Exercise description >> In the data below, one line contains "unfold State.parkHead" and a later one contains "v.clock = s.clock := ⟨_, _, rfl, rfl⟩". Print both, with every line between them, exactly and alone.

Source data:

-- ==== Sys2Proof/Proofs/ShowsUnderWay.lean ====
section
/-! PROOFS. The show under way (R10 to R14, R56): endings, HOLD and RESUME, the crossings of show time, and what reading ahead
(R83) can change. -/

set_option Elab.async false

namespace Sys2Proof.Machine

/-! ### Jet Computation through the water's steps -/

theorem State.refreshPermits_chans (s : State) : s.refreshPermits.jet.chans = s.jet.chans := by
  unfold State.refreshPermits
  dsimp only
  split
  · rfl
  · rw [(State.refreshValves_keeps _).2.2.2.2.2.2.2.2.1, State.askPass_jet]
    simp

theorem State.trip_passDue {c : Channel} {cause : TripCause} {s : State} (h : s.jet.passDue = true) :
    (s.trip c cause).jet.passDue = true := by
  rw [State.trip_eq, (State.refreshValves_keeps _).2.2.2.2.2.2.2.2.1]
  unfold State.tripped
  dsimp only
  split
  · rw [State.askPass_jet]
    exact Bool.or_eq_true_iff.mpr (.inl h)
  · exact h

theorem State.startPump_passDue {c : Channel} {s : State} (h : s.jet.passDue = true) : (s.startPump c).jet.passDue = true := by
  rw [State.startPump_eq]
  split
  · exact State.trip_passDue h
  · exact h

theorem State.actGoal_passDue {b : Bool} {c : Channel} {s : State} (h : s.jet.passDue = true) :
    (s.actGoal b c).jet.passDue = true := by
  unfold State.actGoal
  dsimp only
  split
  · exact h
  · split
    · split
      · exact State.startPump_passDue h
      · exact h
    · split <;> exact h
    · split <;> exact h
    · split <;> exact h
    · exact h

theorem State.workGoals_passDue {s : State} (h : s.jet.passDue = true) : s.workGoals.jet.passDue = true := by
  have kept (l : List Channel) (u : State) (hu : u.jet.passDue = true) :
      (l.foldl (fun s c => s.actGoal false c) u).jet.passDue = true := by
    induction l generalizing u with
    | nil => exact hu
    | cons c l ih => exact ih _ (State.actGoal_passDue hu)
  rw [State.workGoals, (State.refreshValves_keeps _).2.2.2.2.2.2.2.2.1]
  exact kept _ s h

/-! ### ENDING and what may follow it at once (R13, R14) -/

/-- What an ending leaves, whether the run-outs are still to come or the station is in IDLE already. -/
structure Ended (cause : EndingCause) (s t : State) : Prop where
  state : t.ctl.state = .ending ∨ t.ctl.state = .idle
  cause : t.ctl.endingCause = some cause
  queue : t.seq.queue = []
  staged : t.seq.staged = none
  table : t.seq.table = Vector.replicate 4 none
  planned : t.jet.planned = 0
  showTime : t.clock.showTime = s.clock.showTime
  targets : ∀ c : Channel, (t.jet.chans[c]).nt = 0

theorem State.parkHeads_chans (s : State) : s.parkHeads.jet.chans = s.jet.chans := by
  rw [State.parkHeads, State.refreshPermits_chans]
  exact foldl_proj (fun u : State => u.jet.chans) _ (fun u h => by
    unfold State.parkHead
    dsimp only
    split
    · rfl
    · split <;> simp) _ s

theorem State.zeroTargets_nt (s : State) (c : Channel) : (s.zeroTargets.jet.chans[c]).nt = 0 := by
  simp [State.zeroTargets]

/-- Light and audio run-outs, heads sent to park and goals worked leave the targets of the pass. -/
theorem State.runOuts_chans (b : Bool) (s : State) :
    ((s.beginLightRunOut.beginAudioRunOut b).parkHeads.workGoals).jet.chans = s.jet.chans := by
  rw [State.chans_of_figures (State.workGoals_figures _), State.parkHeads_chans]
  simp

/-- The entry to ENDING, as the steps that the blocks take. -/
theorem State.endingEntry_shape (cause : EndingCause) (s : State) : ∃ (v : State) (b : Bool), s.endingEntry cause =
    ((((v.changeState .ending).clearSequencer.zeroTargets).beginLightRunOut).beginAudioRunOut b).parkHeads.workGoals ∧
      v.clock = s.clock := ⟨_, _, rfl, rfl⟩

theorem State.endingEntry_targets (cause : EndingCause) (s : State) (c : Channel) :
    ((s.endingEntry cause).jet.chans[c]).nt = 0 := by
  obtain ⟨v, b, shape, _⟩ := s.endingEntry_shape cause
  rw [shape, State.runOuts_chans, State.zeroTargets_nt]

theorem State.endingEntry_seq (cause : EndingCause) (s : State) : (s.endingEntry cause).seq.staged = none ∧
    (s.endingEntry cause).seq.table = Vector.replicate 4 none ∧
    (s.endingEntry cause).clock.showTime = s.clock.showTime := by
  obtain ⟨v, b, shape, clock⟩ := s.endingEntry_shape cause
  rw [shape, ← clock]
  simp [State.zeroTargets, State.clearSequencer]

theorem State.endingEntry_planned (cause : EndingCause) (s : State) : (s.endingEntry cause).jet.planned = 0 := by
  obtain ⟨v, b, shape, _⟩ := s.endingEntry_shape cause
  rw [shape]
  simp [State.zeroTargets, ShowState.underWay]

theorem State.endingEntry_state (cause : EndingCause) (s : State) : (s.endingEntry cause).ctl.state = .ending ∧
    (s.endingEntry cause).ctl.endingCause = some cause := by
  have ctl := State.endingEntry_ctl cause s
  generalize s.endingEntry cause = t at ctl ⊢
  rw [ctl]
  exact ⟨rfl, rfl⟩

theorem State.endingEntry_ended (cause : EndingCause) (s : State) : Ended cause s (s.endingEntry cause) := by
  obtain ⟨state, ending⟩ := s.endingEntry_state cause
  obtain ⟨staged, table, showTime⟩ := s.endingEntry_seq cause
  have queue := State.endingEntry_queue cause s
  have planned := s.endingEntry_planned cause
  have targets := s.endingEntry_targets cause
  generalize s.endingEntry cause = t at *
  exact ⟨.inl state, ending, queue, staged, table, planned, showTime, targets⟩

theorem State.figures_chans (s : State) : s.figures.chans = s.jet.chans := rfl

theorem Ended.enterIdle {cause : EndingCause} {s t : State} (h : Ended cause s t) : Ended cause s (t.enterIdle false) where
  state := .inr (by simp)
  cause := by
    rw [State.enterIdle_ctl]
    exact h.cause
  queue := (t.enterIdle_seq false).1
  staged := (t.enterIdle_seq false).2.2.1
  table := (t.enterIdle_seq false).2.1
  planned := by simp
  showTime := by simpa using h.showTime
  targets c := by
    rw [← State.figures_chans, State.enterIdle_figures]
    exact h.targets c

theorem Ended.grant {cause : EndingCause} {s t : State} (h : Ended cause s t) : Ended cause s t.grant := by
  rw [State.grant_eq]
  exact ⟨h.state, h.cause, h.queue, h.staged, h.table, h.planned, h.showTime, h.targets⟩

theorem State.enterEnding_ended (cause : EndingCause) (s : State) : Ended cause s (s.enterEnding cause) := by
  rw [State.enterEnding_eq]
  have ended := s.endingEntry_ended cause
  rcases (s.endingEntry cause).checkEnding_cases with e | ⟨_, e⟩
  · rwa [e]
  · rw [e]
    exact ended.enterIdle

/-- An ending, and the end of the step that brings it. -/
theorem State.enterEnding_settle (cause : EndingCause) (s : State) : Ended cause s (s.enterEnding cause).settle := by
  have state := (s.endingEntry_state cause).1
  rw [State.enterEnding_eq, State.checkEnding_settle (by rw [state]; decide), ← State.enterEnding_eq]
  exact (s.enterEnding_ended cause).grant

/-! ### STOP (R12) -/

/-- Settles O9. -/
theorem stopEndsTheShow : Obligations.StopEndsTheShow := by
  intro s h
  let u : State := s.frameDone .stop
  refine ⟨fun state => ?_, fun state => ?_⟩
  · have op : s.operating = true := by rw [State.operating]; rcases state with e | e | e <;> rw [e]
    have taken : u.takeStop = (u.enterEnding .stop).settle := by
      unfold State.takeStop
      have same : u.ctl.state = s.ctl.state := rfl
      rw [same]
      rcases state with e | e | e <;> rw [e]
    have ended := u.enterEnding_settle .stop
    exact ⟨_, next_deskCommand h op .stop _ taken, ended.state, ended.cause, ended.queue, ended.staged, ended.table,
      ended.planned, ended.showTime, ended.targets⟩
  · have op : s.operating = true := by rw [State.operating]; rcases state with e | e <;> rw [e]
    have taken : u.takeStop = (u.enterIdle false).grant := by
      refine Eq.trans ?_ (State.settle_of_calm (by simp) (by simp))
      unfold State.takeStop
      have same : u.ctl.state = s.ctl.state := rfl
      rw [same]
      rcases state with e | e <;> rw [e]
    refine ⟨_, next_deskCommand h op .stop _ taken, ?_⟩
    have ctl := State.enterIdle_ctl false u
    have fifo := (u.enterIdle_music false).1
    obtain ⟨entry, directory, _⟩ := State.enterIdle_store false u
    obtain ⟨cue, audio⟩ := u.enterIdle_requests false
    have head : (u.enterIdle false).head = s.head := by simp [u]
    have clock : (u.enterIdle false).clock.showTime = s.clock.showTime := by simp [u]
    generalize u.enterIdle false = t at *
    rw [State.grant_eq]
    dsimp only
    rw [ctl]
    exact ⟨rfl, rfl, rfl, fifo, entry, directory, cue, audio, congrArg HeadControl.heads head, clock⟩

/-! ### Reading ahead (R83) -/

/-- What reading ahead outside a scan can change: the sequencer's place in the stream, the cue request, and the events. -/
structure ReadAhead (s t : State) : Prop where
  localTimer : t.localTimer = s.localTimer
  ctl : t.ctl = s.ctl
  peers : t.peers = s.peers
  clock : t.clock = s.clock
  jet : t.jet = s.jet
  pump : t.pump = s.pump
  head : t.head = s.head
  lights : t.lights = s.lights
  music : t.music = s.music
  seq : t.seq = { s.seq with
    current := t.seq.current, partialRec := t.seq.partialRec, staged := t.seq.staged, lastId := t.seq.lastId
    nextOrder := t.seq.nextOrder, endSeen := t.seq.endSeen }
  store : t.store = { s.store with cueReq := t.store.cueReq, cuePos := t.store.cuePos }

theorem ReadAhead.refl (s : State) : ReadAhead s s := ⟨rfl, rfl, rfl, rfl, rfl, rfl, rfl, rfl, rfl, rfl, rfl⟩

theorem ReadAhead.trans {s t u : State} (h : ReadAhead s t) (k : ReadAhead t u) : ReadAhead s u where
  localTimer := k.localTimer.trans h.localTimer
  ctl := k.ctl.trans h.ctl
  peers := k.peers.trans h.peers
  clock := k.clock.trans h.clock
  jet := k.jet.trans h.jet
  pump := k.pump.trans h.pump
  head := k.head.trans h.head
  lights := k.lights.trans h.lights
  music := k.music.trans h.music
  seq := by
    rw [k.seq, h.seq]
  store := by
    rw [k.store, h.store]

theorem ReadAhead.queue {s t : State} (h : ReadAhead s t) : t.seq.queue = s.seq.queue ∧ t.seq.table = s.seq.table ∧
    t.seq.catchUp = s.seq.catchUp := by
  rw [h.seq]
  exact ⟨rfl, rfl, rfl⟩

/-- An event is counted. -/
theorem State.raise_reads (kind : EventKind) (cueId object : Option Nat) (s : State) : ReadAhead s (s.raise kind cueId object) :=
  ⟨rfl, rfl, rfl, rfl, rfl, rfl, rfl, rfl, rfl, rfl, rfl⟩

/-- The sequencer's place in the stream changes. -/
theorem ReadAhead.of_seq {s : State} {q : Sequencer} (h : q = { s.seq with
    current := q.current, partialRec := q.partialRec, staged := q.staged, lastId := q.lastId
    nextOrder := q.nextOrder, endSeen := q.endSeen }) : ReadAhead s { s with seq := q } :=
  ⟨rfl, rfl, rfl, rfl, rfl, rfl, rfl, rfl, rfl, h, rfl⟩

theorem State.checkRecord_reads (r : List Byte) (s : State) : ReadAhead s (s.checkRecord r) := by
  unfold State.checkRecord
  dsimp only
  split
  · exact s.raise_reads _ _ _
  · split
    · exact s.raise_reads _ _ _
    · split
      · exact .trans (.of_seq rfl) (State.raise_reads _ _ _ _)
      · exact .of_seq rfl

theorem State.blockUnreadable_reads (s : State) : ReadAhead s s.blockUnreadable :=
  .trans (.of_seq rfl) (State.raise_reads _ _ _ _)

theorem State.discardPartial_reads (s : State) : ReadAhead s s.discardPartial := by
  unfold State.discardPartial
  split
  · exact .refl s
  · exact .trans (.of_seq rfl) (State.raise_reads _ _ _ _)

theorem State.decodeOne_reads (s : State) : ReadAhead s s.decodeOne := by
  unfold State.decodeOne
  split
  · exact .refl s
  · exact .refl s
  · dsimp only
    split
    · exact s.blockUnreadable_reads
    · split
      · exact .of_seq rfl
      · exact .trans (.of_seq rfl) (State.checkRecord_reads _ _)

theorem State.endOfStream_reads (s : State) : ReadAhead s s.endOfStream :=
  .trans s.discardPartial_reads (.of_seq rfl)

/-- Outside a scan reading on only reads ahead. -/
theorem readOnN_reads (n : Nat) {s : State} (h : s.seq.catchUp = false) : ReadAhead s (readOnN n s) := by
  induction n generalizing s with
  | zero => exact .refl s
  | succ n ih =>
    have on {t : State} (first : ReadAhead s t) : ReadAhead s (readOnN n t) :=
      first.trans (ih (first.queue.2.2.trans h))
    unfold readOnN
    split
    · exact .refl s
    · split
      · exact .refl s
      · split
        · exact on s.decodeOne_reads
        · split
          · rw [if_neg (by rw [h]; decide)]
            exact .refl s
          · split
            · exact .refl s
            · split
              · split
                · exact on s.endOfStream_reads
                · split
                  · exact on ((s.raise_reads _ _ _).trans (.trans (.of_seq rfl)
                      ⟨rfl, rfl, rfl, rfl, rfl, rfl, rfl, rfl, rfl, rfl, rfl⟩))
                  · exact ⟨rfl, rfl, rfl, rfl, rfl, rfl, rfl, rfl, rfl, rfl, rfl⟩
              · exact .refl s

theorem State.readOn_reads {s : State} (h : s.seq.catchUp = false) : ReadAhead s s.readOn := readOnN_reads _ h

Answer box >>
    unfold State.parkHead
    dsimp only
    split
    · rfl
    · split <;> simp) _ s

theorem State.zeroTargets_nt (s : State) (c : Channel) : (s.zeroTargets.jet.chans[c]).nt = 0 := by
  simp [State.zeroTargets]

/-- Light and audio run-outs, heads sent to park and goals worked leave the targets of the pass. -/
theorem State.runOuts_chans (b : Bool) (s : State) :
    ((s.beginLightRunOut.beginAudioRunOut b).parkHeads.workGoals).jet.chans = s.jet.chans := by
  rw [State.chans_of_figures (State.workGoals_figures _), State.parkHeads_chans]
  simp

/-- The entry to ENDING, as the steps that the blocks take. -/
theorem State.endingEntry_shape (cause : EndingCause) (s : State) : ∃ (v : State) (b : Bool), s.endingEntry cause =
    ((((v.changeState .ending).clearSequencer.zeroTargets).beginLightRunOut).beginAudioRunOut b).parkHeads.workGoals ∧
      v.clock = s.clock := ⟨_, _, rfl, rfl⟩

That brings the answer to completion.